Scan the material below for the word "List", then copy every line in which it appears.

________________________________________

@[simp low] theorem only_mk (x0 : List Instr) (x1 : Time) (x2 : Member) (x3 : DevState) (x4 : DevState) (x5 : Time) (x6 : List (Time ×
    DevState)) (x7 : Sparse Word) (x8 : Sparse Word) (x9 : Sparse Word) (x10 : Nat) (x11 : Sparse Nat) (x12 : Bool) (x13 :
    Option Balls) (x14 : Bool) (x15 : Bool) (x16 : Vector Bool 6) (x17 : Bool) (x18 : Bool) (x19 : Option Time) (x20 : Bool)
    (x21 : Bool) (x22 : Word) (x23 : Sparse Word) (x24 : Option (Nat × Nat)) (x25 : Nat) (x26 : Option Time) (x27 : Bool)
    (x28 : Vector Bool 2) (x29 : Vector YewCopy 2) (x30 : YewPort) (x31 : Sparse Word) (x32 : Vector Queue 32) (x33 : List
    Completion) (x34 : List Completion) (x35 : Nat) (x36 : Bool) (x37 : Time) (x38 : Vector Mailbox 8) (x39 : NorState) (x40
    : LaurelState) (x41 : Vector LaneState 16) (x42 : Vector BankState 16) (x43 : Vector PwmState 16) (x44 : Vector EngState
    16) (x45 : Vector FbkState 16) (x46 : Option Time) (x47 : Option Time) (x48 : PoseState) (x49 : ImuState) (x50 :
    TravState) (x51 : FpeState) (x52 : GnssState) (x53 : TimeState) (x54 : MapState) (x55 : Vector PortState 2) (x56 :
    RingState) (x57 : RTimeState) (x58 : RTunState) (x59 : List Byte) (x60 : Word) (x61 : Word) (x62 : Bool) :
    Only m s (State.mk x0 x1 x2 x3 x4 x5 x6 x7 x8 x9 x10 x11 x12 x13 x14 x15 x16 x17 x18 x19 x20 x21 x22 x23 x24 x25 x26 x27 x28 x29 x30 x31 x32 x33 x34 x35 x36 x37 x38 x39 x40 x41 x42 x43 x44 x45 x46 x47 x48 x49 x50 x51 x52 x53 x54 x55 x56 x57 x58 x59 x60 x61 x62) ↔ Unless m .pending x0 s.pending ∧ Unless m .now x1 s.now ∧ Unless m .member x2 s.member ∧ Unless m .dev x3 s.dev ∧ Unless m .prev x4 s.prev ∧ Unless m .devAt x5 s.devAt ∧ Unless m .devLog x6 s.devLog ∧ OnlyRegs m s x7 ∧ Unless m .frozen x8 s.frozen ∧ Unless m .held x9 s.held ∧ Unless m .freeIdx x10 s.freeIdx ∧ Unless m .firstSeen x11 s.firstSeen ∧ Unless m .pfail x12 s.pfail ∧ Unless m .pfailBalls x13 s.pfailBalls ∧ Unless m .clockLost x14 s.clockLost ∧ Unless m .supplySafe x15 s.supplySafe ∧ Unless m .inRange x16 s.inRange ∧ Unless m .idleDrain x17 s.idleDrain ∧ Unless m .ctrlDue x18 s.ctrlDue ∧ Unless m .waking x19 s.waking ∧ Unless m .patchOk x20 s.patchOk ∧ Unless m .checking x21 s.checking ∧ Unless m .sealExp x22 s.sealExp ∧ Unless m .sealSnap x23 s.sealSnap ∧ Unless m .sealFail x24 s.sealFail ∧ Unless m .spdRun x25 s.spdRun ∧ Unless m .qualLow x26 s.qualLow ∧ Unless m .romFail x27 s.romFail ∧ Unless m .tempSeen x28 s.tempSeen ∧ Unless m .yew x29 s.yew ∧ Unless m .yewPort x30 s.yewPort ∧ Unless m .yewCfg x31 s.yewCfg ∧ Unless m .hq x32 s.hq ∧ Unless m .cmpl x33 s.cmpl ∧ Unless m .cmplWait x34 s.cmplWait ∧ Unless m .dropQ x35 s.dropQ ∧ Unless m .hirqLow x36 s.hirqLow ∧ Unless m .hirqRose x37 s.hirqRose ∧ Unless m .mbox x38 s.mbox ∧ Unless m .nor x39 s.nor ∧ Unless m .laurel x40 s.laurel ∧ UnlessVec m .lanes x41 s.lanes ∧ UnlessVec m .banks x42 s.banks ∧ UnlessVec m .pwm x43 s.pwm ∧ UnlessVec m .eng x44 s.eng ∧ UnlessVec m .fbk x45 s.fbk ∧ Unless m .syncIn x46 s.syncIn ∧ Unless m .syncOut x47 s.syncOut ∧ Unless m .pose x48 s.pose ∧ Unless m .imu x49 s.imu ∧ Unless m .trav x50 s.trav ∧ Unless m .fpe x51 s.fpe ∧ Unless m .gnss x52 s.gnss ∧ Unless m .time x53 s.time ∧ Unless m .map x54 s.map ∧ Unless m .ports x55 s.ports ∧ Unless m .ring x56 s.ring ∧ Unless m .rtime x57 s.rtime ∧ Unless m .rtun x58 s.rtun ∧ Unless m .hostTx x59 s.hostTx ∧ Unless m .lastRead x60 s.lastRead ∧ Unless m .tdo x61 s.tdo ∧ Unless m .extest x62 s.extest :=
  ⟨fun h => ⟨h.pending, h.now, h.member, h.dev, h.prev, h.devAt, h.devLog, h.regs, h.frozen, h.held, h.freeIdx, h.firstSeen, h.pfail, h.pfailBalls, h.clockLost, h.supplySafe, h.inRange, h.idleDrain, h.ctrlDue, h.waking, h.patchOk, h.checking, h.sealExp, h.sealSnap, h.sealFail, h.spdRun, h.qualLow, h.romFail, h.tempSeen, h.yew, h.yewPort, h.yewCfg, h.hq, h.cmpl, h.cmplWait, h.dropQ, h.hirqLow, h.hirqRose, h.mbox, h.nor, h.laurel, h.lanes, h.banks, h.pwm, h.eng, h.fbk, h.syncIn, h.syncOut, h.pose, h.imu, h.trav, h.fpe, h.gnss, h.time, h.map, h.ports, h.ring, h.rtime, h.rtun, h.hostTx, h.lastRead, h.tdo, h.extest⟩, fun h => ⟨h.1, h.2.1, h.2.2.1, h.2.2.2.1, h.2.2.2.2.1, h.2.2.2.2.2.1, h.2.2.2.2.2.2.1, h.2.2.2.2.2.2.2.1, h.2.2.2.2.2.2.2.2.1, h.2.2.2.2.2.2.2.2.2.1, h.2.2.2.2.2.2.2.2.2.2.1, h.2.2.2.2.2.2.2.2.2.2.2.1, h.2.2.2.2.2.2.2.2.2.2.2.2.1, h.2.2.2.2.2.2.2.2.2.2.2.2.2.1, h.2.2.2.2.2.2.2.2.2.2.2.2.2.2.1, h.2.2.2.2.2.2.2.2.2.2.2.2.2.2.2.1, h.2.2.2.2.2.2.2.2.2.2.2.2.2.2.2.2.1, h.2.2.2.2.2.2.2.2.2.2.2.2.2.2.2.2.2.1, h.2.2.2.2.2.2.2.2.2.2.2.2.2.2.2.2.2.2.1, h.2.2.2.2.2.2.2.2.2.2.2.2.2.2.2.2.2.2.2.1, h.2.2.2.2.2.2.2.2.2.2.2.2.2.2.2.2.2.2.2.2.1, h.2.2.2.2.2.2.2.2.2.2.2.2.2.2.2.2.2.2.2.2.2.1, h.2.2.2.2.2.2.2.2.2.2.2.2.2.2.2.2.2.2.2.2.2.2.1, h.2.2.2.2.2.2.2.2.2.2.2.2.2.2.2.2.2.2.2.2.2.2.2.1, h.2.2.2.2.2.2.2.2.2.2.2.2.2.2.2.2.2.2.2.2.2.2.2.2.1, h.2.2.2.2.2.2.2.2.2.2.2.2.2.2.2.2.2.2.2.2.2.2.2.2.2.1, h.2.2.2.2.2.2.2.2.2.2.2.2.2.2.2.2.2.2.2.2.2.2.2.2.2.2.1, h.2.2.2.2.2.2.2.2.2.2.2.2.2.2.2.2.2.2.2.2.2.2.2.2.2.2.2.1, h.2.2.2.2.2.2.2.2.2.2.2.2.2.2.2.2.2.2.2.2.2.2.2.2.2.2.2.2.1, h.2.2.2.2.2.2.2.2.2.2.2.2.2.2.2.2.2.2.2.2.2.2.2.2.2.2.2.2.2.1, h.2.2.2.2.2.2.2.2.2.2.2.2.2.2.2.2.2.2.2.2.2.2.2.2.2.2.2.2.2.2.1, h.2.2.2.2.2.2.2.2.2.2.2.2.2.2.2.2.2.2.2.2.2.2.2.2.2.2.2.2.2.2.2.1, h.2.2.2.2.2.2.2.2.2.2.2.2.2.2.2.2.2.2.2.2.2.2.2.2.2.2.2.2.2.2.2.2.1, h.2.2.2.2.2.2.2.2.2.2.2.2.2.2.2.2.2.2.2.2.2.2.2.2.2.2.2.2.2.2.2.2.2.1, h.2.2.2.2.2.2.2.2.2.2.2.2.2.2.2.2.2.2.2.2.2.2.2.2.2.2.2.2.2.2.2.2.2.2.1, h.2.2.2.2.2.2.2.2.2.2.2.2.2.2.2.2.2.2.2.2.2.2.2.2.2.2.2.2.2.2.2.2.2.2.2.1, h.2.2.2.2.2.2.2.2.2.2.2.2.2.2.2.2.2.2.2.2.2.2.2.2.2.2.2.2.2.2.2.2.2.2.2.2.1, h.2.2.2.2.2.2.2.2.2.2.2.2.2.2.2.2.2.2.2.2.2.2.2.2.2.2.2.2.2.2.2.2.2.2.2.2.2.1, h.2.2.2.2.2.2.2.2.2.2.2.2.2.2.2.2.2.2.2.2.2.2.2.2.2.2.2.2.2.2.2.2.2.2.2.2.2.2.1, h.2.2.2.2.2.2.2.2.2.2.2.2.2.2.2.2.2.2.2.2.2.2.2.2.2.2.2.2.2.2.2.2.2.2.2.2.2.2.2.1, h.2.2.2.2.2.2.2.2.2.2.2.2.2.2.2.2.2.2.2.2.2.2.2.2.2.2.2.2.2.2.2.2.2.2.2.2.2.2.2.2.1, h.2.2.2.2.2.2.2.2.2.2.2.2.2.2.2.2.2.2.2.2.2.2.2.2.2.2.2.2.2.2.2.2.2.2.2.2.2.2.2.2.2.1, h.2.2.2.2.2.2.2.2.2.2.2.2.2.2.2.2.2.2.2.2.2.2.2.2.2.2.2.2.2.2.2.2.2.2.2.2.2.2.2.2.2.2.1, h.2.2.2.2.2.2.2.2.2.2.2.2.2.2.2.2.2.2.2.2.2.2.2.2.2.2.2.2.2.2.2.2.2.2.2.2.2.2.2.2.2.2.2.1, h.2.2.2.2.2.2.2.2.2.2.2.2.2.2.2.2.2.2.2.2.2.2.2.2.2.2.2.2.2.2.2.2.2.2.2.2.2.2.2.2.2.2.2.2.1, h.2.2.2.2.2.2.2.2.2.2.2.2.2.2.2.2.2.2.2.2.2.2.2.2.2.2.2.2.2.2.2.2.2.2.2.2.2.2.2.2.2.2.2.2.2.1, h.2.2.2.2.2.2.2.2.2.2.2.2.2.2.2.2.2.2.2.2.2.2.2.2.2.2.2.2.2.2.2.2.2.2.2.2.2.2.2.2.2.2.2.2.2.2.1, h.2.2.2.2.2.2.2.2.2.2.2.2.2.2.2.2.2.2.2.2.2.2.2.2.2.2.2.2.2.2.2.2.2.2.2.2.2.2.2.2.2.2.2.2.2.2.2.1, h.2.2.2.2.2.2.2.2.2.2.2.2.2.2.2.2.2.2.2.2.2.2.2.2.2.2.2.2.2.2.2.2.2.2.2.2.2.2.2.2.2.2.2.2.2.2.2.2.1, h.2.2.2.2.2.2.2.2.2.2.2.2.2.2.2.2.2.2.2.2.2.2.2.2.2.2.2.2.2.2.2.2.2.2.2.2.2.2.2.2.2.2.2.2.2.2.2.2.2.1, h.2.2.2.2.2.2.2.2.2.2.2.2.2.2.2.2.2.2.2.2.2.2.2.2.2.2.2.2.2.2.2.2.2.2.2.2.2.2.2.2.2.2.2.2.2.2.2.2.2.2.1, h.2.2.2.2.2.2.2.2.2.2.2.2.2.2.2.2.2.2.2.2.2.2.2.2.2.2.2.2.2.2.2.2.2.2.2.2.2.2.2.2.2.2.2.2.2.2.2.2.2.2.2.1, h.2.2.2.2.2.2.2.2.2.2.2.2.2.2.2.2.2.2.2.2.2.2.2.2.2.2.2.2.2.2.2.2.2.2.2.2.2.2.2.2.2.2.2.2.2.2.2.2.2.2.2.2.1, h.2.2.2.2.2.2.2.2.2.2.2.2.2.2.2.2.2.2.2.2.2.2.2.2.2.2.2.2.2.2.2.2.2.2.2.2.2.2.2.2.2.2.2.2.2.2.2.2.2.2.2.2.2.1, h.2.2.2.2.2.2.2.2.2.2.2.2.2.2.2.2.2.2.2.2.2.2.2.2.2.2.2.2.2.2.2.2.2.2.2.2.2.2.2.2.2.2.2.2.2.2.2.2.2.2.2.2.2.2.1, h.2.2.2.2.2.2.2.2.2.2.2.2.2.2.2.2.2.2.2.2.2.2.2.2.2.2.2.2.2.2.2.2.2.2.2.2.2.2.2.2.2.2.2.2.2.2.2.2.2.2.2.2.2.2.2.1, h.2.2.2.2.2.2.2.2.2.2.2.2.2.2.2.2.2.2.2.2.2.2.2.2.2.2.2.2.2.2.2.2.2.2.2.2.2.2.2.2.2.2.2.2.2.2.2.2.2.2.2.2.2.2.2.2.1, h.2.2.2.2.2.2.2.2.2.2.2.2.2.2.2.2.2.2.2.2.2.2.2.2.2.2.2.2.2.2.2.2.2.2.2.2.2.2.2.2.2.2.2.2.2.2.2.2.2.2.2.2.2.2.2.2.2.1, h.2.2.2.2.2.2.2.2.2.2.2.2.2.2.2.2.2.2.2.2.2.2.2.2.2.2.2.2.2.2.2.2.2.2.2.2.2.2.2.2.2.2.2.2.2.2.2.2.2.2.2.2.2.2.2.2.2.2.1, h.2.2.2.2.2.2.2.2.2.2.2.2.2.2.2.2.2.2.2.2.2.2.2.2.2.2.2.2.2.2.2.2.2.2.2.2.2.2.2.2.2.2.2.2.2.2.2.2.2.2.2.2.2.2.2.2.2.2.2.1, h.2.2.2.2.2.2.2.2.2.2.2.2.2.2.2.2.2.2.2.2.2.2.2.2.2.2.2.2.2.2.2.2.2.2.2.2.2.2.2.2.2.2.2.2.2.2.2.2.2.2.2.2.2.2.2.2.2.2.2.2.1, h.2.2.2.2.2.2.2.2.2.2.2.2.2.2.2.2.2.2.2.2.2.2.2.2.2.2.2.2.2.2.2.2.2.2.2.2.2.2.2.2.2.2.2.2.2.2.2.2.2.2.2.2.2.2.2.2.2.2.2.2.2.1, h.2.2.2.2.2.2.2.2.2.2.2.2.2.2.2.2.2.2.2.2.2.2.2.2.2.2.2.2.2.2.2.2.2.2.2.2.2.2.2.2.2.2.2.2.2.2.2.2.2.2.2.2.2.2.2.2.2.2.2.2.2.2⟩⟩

________________________________________

**ANSWER BELOW:**
@[simp low] theorem only_mk (x0 : List Instr) (x1 : Time) (x2 : Member) (x3 : DevState) (x4 : DevState) (x5 : Time) (x6 : List (Time ×
    (x28 : Vector Bool 2) (x29 : Vector YewCopy 2) (x30 : YewPort) (x31 : Sparse Word) (x32 : Vector Queue 32) (x33 : List
    Completion) (x34 : List Completion) (x35 : Nat) (x36 : Bool) (x37 : Time) (x38 : Vector Mailbox 8) (x39 : NorState) (x40
    RingState) (x57 : RTimeState) (x58 : RTunState) (x59 : List Byte) (x60 : Word) (x61 : Word) (x62 : Bool) :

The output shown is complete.